Several limitations are explicitly acknowledged. Performance depends materially on the capability of the underlying MLLM; GPT-5 is markedly stronger than the other evaluated models. Finite context windows constrain how many branches and how much tool history can be used, motivating context compression and truncation. Additional branches could improve coverage but would increase input length, computational cost, and redundancy. Even after LLM-based parameter-space compression, Bayesian Optimization can still fail to reach targets within limited iterations on hard cases. The evaluation scope is 15 circuits, and no claim of universal coverage is made. Because the framework is designed for full automation, upstream extraction errors can still propagate downstream (Qin et al., 22 Apr 2026).
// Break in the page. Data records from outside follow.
open Encode in
/-- The fields that encode an instruction (R226, R227, R240, R241); an event has none. -/
def toRaw : Instr → Option Raw
  | .nop h => some (mk false h 0x00 0 0)
  | .add h f ty d a b => some (mk false h 0x01 (srcW d a b) (mkE f.code ty.code 0 0))
  | .sub h f ty d a b => some (mk false h 0x02 (srcW d a b) (mkE f.code ty.code 0 0))
  | .mul h f ty d a b => some (mk false h 0x03 (srcW d a b) (mkE f.code ty.code 0 0))
  | .mulh h ty d a b => some (mk false h 0x04 (srcW d a b) (mkE 0 ty.code 0 0))
  | .mad h f ty d a b c => some (mk false h 0x05 (srcW d a b) (mkE f.code ty.code c 0))
  | .div h ty d a b => some (mk false h 0x06 (srcW d a b) (mkE 0 ty.code 0 0))
  | .rem h ty d a b => some (mk false h 0x07 (srcW d a b) (mkE 0 ty.code 0 0))
  | .min h ty d a b => some (mk false h 0x08 (srcW d a b) (mkE 0 ty.code 0 0))
  | .max h ty d a b => some (mk false h 0x09 (srcW d a b) (mkE 0 ty.code 0 0))
  | .abs h t ty d a => some (mk false h 0x0A (mkW d a 0 false) (mkE (b2n t) ty.code 0 0))
  | .li h d v => some (mk false h 0x0B (mkW d 0 0 false) (sfield 27 v))
  | .lih h d v => some (mk false h 0x0C (mkW d 0 0 false) (65536 + v))
  | .mov h ty d a => some (mk false h 0x0D (mkW d a 0 false) (mkE 0 ty.code 0 0))
  | .sel h d a b c => some (mk false h 0x0E (srcW d a b) (mkE 0 0 c 0))
  | .setp h cc ty d a b => some (mk false h 0x0F (srcW d a b) (mkE cc.code ty.code 0 0))
  | .and h d a b => some (mk false h 0x10 (srcW d a b) 0)
  | .or h d a b => some (mk false h 0x11 (srcW d a b) 0)
  | .xor h d a b => some (mk false h 0x12 (srcW d a b) 0)
  | .andn h d a b => some (mk false h 0x13 (srcW d a b) 0)
  | .shl h d a b => some (mk false h 0x14 (srcW d a b) 0)
  | .shr h d a b => some (mk false h 0x15 (srcW d a b) 0)
  | .sar h d a b => some (mk false h 0x16 (srcW d a b) 0)
  | .shf h l d a b c => some (mk false h 0x17 (srcW d a b) (mkE (b2n l) 0 c 0))
  | .bfx h sx d a b l => some (mk false h 0x18 (srcW d a b) (mkE (b2n sx) 0 0 l))
  | .bfi h f1 d a b l => some (mk false h 0x19 (srcW d a b) (mkE (b2n f1) 0 0 l))
  | .popc h d a => some (mk false h 0x1A (mkW d a 0 false) 0)
  | .clz h d a => some (mk false h 0x1B (mkW d a 0 false) 0)
  | .brev h d a => some (mk false h 0x1C (mkW d a 0 false) 0)
  | .prmt h d a b c => some (mk false h 0x1D (mkW d a b false) (mkE 0 0 c 0))
  | .plog h o na nb d a b => some (mk false h 0x1E (mkW d a b false) (mkE o.code 0 0 (b2n na + 2 * b2n nb)))
  | .pmovSave h d => some (mk false h 0x1F (mkW d 0 0 false) 0)
  | .pmovLoad h a => some (mk false h 0x1F (mkW 0 a 0 false) (mkE 1 0 0 0))
  | .fadd h rm ty d a b => some (mk false h 0x20 (mkW d a b false) (mkE 0 ty.code 0 rm.code))
  | .fsub h rm ty d a b => some (mk false h 0x21 (mkW d a b false) (mkE 0 ty.code 0 rm.code))
  | .fmul h rm ty d a b => some (mk false h 0x22 (mkW d a b false) (mkE 0 ty.code 0 rm.code))
  | .ffma h rm ty d a b c => some (mk false h 0x23 (mkW d a b false) (mkE 0 ty.code c rm.code))
  | .fmin h ty d a b => some (mk false h 0x24 (mkW d a b false) (mkE 0 ty.code 0 0))
  | .fmax h ty d a b => some (mk false h 0x25 (mkW d a b false) (mkE 0 ty.code 0 0))
  | .fsetp h cc ty d a b => some (mk false h 0x26 (mkW d a b false) (mkE cc.code ty.code 0 0))
  | .fsf h f rm ty d a => some (mk false h 0x27 (mkW d a 0 false) (mkE f.code ty.code 0 rm.code))
  | .fcvt h rm dst src d a => some (mk false h 0x28 (mkW d a 0 false) (mkE (src.code - 8) dst.code 0 rm.code))
  | .icvt h rm toF ity fty d a =>
      some (mk false h 0x29 (mkW d a 0 false) (mkE (b2n toF * 4 + (fty.code - 8)) ity.code 0 rm.code))
  | .fdot2 h rm ty d a b c => some (mk false h 0x2A (mkW d a b false) (mkE 0 ty.code c rm.code))
  | .fdot4 h rm ty d a b c => some (mk false h 0x2B (mkW d a b false) (mkE 0 ty.code c rm.code))
  | .mxdot h rm ty sa sb d a b c =>
      some (mk false h 0x2C (mkW d a b false) (mkE 0 ty.code c (sa + rm.code * 4 + sb * 16)))
  | .qnt h t d a => some (mk false h 0x2D (mkW d a 0 false) (qntE t))
  | .pack h ty sl d a b => some (mk false h 0x2E (srcW d a b) (mkE sl ty.code 0 0))
  | .unpk h ty d a b => some (mk false h 0x2F (srcW d a b) (mkE 0 ty.code 0 0))
  | .vadd2 h t ty d a b => some (mk false h 0x30 (mkW d a b false) (mkE (b2n t) ty.code 0 0))
  | .vsub2 h t ty d a b => some (mk false h 0x31 (mkW d a b false) (mkE (b2n t) ty.code 0 0))
  | .vmax2 h ty d a b => some (mk false h 0x32 (mkW d a b false) (mkE 0 ty.code 0 0))
  | .vmin2 h ty d a b => some (mk false h 0x33 (mkW d a b false) (mkE 0 ty.code 0 0))
  | .vcmp2 h cc ty d a b => some (mk false h 0x34 (mkW d a b false) (mkE cc.code ty.code 0 0))
  | .hadd2 h rm ty d a b => some (mk false h 0x35 (mkW d a b false) (mkE 0 ty.code 0 rm.code))
  | .hmul2 h rm ty d a b => some (mk false h 0x36 (mkW d a b false) (mkE 0 ty.code 0 rm.code))
  | .hfma2 h rm ty d a b c => some (mk false h 0x37 (mkW d a b false) (mkE 0 ty.code c rm.code))
  | .shfl h m seg d a b => some (mk false h 0x38 (srcW d a b) (mkE m.code 0 0 seg))
  | .vote h f d a => some (mk false h 0x39 (mkW d a 0 false) (mkE f.code 0 0 0))
  | .redg h g o ty d a => some (mk false h 0x3A (mkW d a 0 false) (mkE (o.code + 4 * b2n g) ty.code 0 0))
  | .scan h g o ex ty d a => some (mk false h 0x3B (mkW d a 0 false) (mkE (o.code + 4 * b2n g) ty.code 0 (b2n ex)))
  | .elect h f d => some (mk false h 0x3C (mkW d 0 0 false) (mkE f.code 0 0 0))
  | .movs h d sc => some (mk false h 0x3D (mkW d sc 0 false) 0)
  | .movg h hi d a => some (mk false h 0x3E (mkW d a 0 false) (mkE (b2n hi) 0 0 0))
  | .movu h f d a b => some (mk false h 0x3F (srcW d a b) (mkE f.code 0 0 0))
  | .ld h x d a b => some (mk false h 0x40 (optW d a b) (memE x 0))
  | .st h x d a b => some (mk false h 0x41 (optW d a b) (memE x 0))
  | .lds h x d b => some (mk false h 0x42 (mkW d 0 b false) (memE x 0))
  | .sts h x d b => some (mk false h 0x43 (mkW d 0 b false) (memE x 0))
  | .ldl h x d b => some (mk false h 0x44 (mkW d 0 b false) (memE x 0))
  | .stl h x d b => some (mk false h 0x45 (mkW d 0 b false) (memE x 0))
  | .ldnf h x d a b c => some (mk false h 0x46 (optW d a b) (memE x c))
  | .pref h hi o a b => some (mk false h 0x47 (optW 0 a b) (memMd .thr hi (sfield 8 o)))
  | .atom h o x d a b c => some (mk false h 0x48 (optW d a b) (atomE x c o.code))
  | .atoms h o x d b c => some (mk false h 0x49 (mkW d 0 b false) (atomE x c o.code))
  | .cas h x d a b c => some (mk false h 0x4A (optW d a b) (atomE x c 0))
  | .cass h x d b c => some (mk false h 0x4B (mkW d 0 b false) (atomE x c 0))
  | .red h o x d a b => some (mk false h 0x4C (optW d a b) (atomE x 0 o.code))
  | .fence h k sc => some (mk false h 0x4D 0 (mkE k.code 0 0 (sc.code * 1024)))
  | .waita h cc x d ad => some (mk false h 0x4E (feW d ad) (feE x ad cc.code))
  | .pgreq h o a b => some (mk false h 0x4F (optW 0 a b) (sfield 8 o))
  | .ldwf h x d ad => some (mk false h 0x50 (feW d ad) (feE x ad 0))
  | .ldce h x d ad => some (mk false h 0x51 (feW d ad) (feE x ad 0))
  | .stwe h x d ad => some (mk false h 0x52 (feW d ad) (feE x ad 0))
  | .stfs h x d ad => some (mk false h 0x53 (feW d ad) (feE x ad 0))
  | .feget h x d ad => some (mk false h 0x54 (feW d ad) (feE x ad 0))
  | .fesetEmpty h x ad => some (mk false h 0x55 (feW 0 ad) (feE x ad 0))
  | .fesetFull h x ad => some (mk false h 0x55 (feW 0 ad) (feE x ad 8))
  | .pld h x k f d a b => some (mk false h 0x60 (mkW d a b false) (plE x 0 (k + f.code * 16)))
  | .prf h x k f d a b c => some (mk false h 0x61 (mkW d a b false) (plE x c (k + f.code * 16)))
  | .ptagGet h d a => some (mk false h 0x62 (mkW d a 0 false) 0)
  | .ptagSet h d a => some (mk false h 0x62 (mkW d a 0 false) (mkE 1 0 0 0))
  | .ptrim h k f d => some (mk false h 0x63 (mkW d 0 0 false) (mkE 0 0 0 (k + f.code * 16)))
  | .pst h x d a b => some (mk false h 0x64 (mkW d a b false) (plE x 0 0))
  | .bra h o => some (mk false h 0x68 (offW o) 0)
  | .call h o => some (mk false h 0x69 (offW o) 0)
  | .ret h => some (mk false h 0x6A 0 0)
  | .jmpr h a => some (mk false h 0x6B (mkW 0 a 0 false) 0)
  | .exit h => some (mk false h 0x6C 0 0)
  | .trap h v => some (mk false h 0x6D (mkW 0 0 (sfield 7 v) true) 0)
  | .bkpt h => some (mk false h 0x6E 0 0)
  | .yield h => some (mk false h 0x6F 0 0)
  | .mma h x b => some (mk false h 0x70 (mkW 0 0 b false) (engE x))
  | .pcopy h x a b => some (mk false h 0x71 (optW 0 a b) (engE x))
  | .slice h x a b => some (mk false h 0x72 (optW 0 a b) (engE x))
  | .launch h d a => some (mk false h 0x73 (mkW d a 0 false) 0)
  | .sqapp h d a b => some (mk false h 0x74 (optW d a b) 0)
  | .sqret h d a b => some (mk false h 0x75 (optW d a b) 0)
  | .sqfork h d a b => some (mk false h 0x76 (optW d a b) 0)
  | .sqlook h d a b => some (mk false h 0x77 (optW d a b) 0)
  | .engst h d b => some (mk false h 0x78 (srcW d 0 b) 0)
  | .mft h d tc => some (mk false h 0x79 (mkW d tc 0 false) 0)
  | .mtt h tc a => some (mk false h 0x7A (mkW tc a 0 false) 0)
  | .tret h => some (mk false h 0x7B 0 0)
  | .unop h => some (mk true h 0x00 0 0)
  | .uadd h u d a b => some (mk true h 0x01 (srcW d a b) (ubit u))
  | .usub h u d a b => some (mk true h 0x02 (srcW d a b) (ubit u))
  | .umul h u d a b => some (mk true h 0x03 (srcW d a b) (ubit u))
  | .umad h u d a b c => some (mk true h 0x04 (srcW d a b) (mkE 0 (b2n u) c 0))
  | .uand h u d a b => some (mk true h 0x05 (srcW d a b) (ubit u))
  | .uor h u d a b => some (mk true h 0x06 (srcW d a b) (ubit u))
  | .uxor h u d a b => some (mk true h 0x07 (srcW d a b) (ubit u))
  | .ushl h u d a b => some (mk true h 0x08 (srcW d a b) (ubit u))
  | .ushr h u d a b => some (mk true h 0x09 (srcW d a b) (ubit u))
  | .usar h u d a b => some (mk true h 0x0A (srcW d a b) (ubit u))
  | .umin h u d a b => some (mk true h 0x0B (srcW d a b) (ubit u))
  | .umax h u d a b => some (mk true h 0x0C (srcW d a b) (ubit u))
  | .uli h d v => some (mk true h 0x0D (mkW d 0 0 false) (sfield 27 v))
  | .ulih h d hw v => some (mk true h 0x0E (mkW d 0 0 false) (hw * 65536 + v))
  | .umov h u d a => some (mk true h 0x0F (mkW d a 0 false) (ubit u))
  | .usetq h cc u d a b => some (mk true h 0x10 (srcW d a b) (mkE cc.code (b2n u) 0 0))
  | .usel h d a b c => some (mk true h 0x11 (srcW d a b) (mkE 0 0 c 0))
  | .uqlog h o na nb d a b => some (mk true h 0x12 (mkW d a b false) (mkE o.code 0 0 (b2n na + 2 * b2n nb)))
  | .umovs h d sc => some (mk true h 0x13 (mkW d sc 0 false) 0)
  | .ubfx h sx d a b l => some (mk true h 0x14 (srcW d a b) (mkE (b2n sx) 0 0 l))
  | .upopc h u d a => some (mk true h 0x15 (mkW d a 0 false) (ubit u))
  | .ubra h o => some (mk true h 0x20 (offW o) 0)
  | .uloop h o c => some (mk true h 0x21 (offW o) (mkE 0 0 c 0))
  | .ujmpr h a => some (mk true h 0x22 (mkW 0 a 0 false) 0)
  | .bar h b => some (mk true h 0x30 (mkW 0 b 0 false) 0)
  | .bara h b => some (mk true h 0x31 (mkW 0 b 0 false) 0)
  | .barw h b => some (mk true h 0x32 (mkW 0 b 0 false) 0)
  | .dwait h m => some (mk true h 0x33 0 m)
  | .racq h => some (mk true h 0x34 0 0)
  | .rrel h => some (mk true h 0x35 0 0)
  | .usleep h b => some (mk true h 0x36 (srcW 0 0 b) 0)
  | .uld h x d a => some (mk true h 0x40 (mkW d a 0 false) (memE x 0))
  | .ust h x d a => some (mk true h 0x41 (mkW d a 0 false) (memE x 0))
  | .ulds h x d a => some (mk true h 0x42 (mkW d a 0 false) (memE x 0))
  | .usts h x d a => some (mk true h 0x43 (mkW d a 0 false) (memE x 0))
  | .tflsh h a => some (mk true h 0x70 (mkW 0 a 0 false) 0)
  | .tdrn h a => some (mk true h 0x71 (mkW 0 a 0 false) 0)
  | .csplit h p => some (mk true h 0x72 (mkW 0 0 p true) 0)
  | _ => none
The broader significance of AnalogMaster lies in its attempt to unify stages that previous systems typically separated. AutoAmp automates educational amplifier synthesis and LTSpice export (Patri et al., 2012); iVAMS 2.0 accelerates optimization and behavioral simulation through ANN metamodels in Verilog-AMS (Mohanty et al., 2019); hypernetwork-based inverse design addresses topology generation and value refinement for canonical two-port linear circuits (Rotman et al., 2019); AnalogGym standardizes evaluation (Li et al., 2024). AnalogMaster’s contribution is to connect visual schematic understanding, topology extraction, sizing optimization, placement, and routing within one workflow. A plausible implication is that its primary novelty is not any single algorithmic primitive, but the explicit coupling of multimodal reasoning with classical analog optimization and layout synthesis under an end-to-end success criterion (Qin et al., 22 Apr 2026).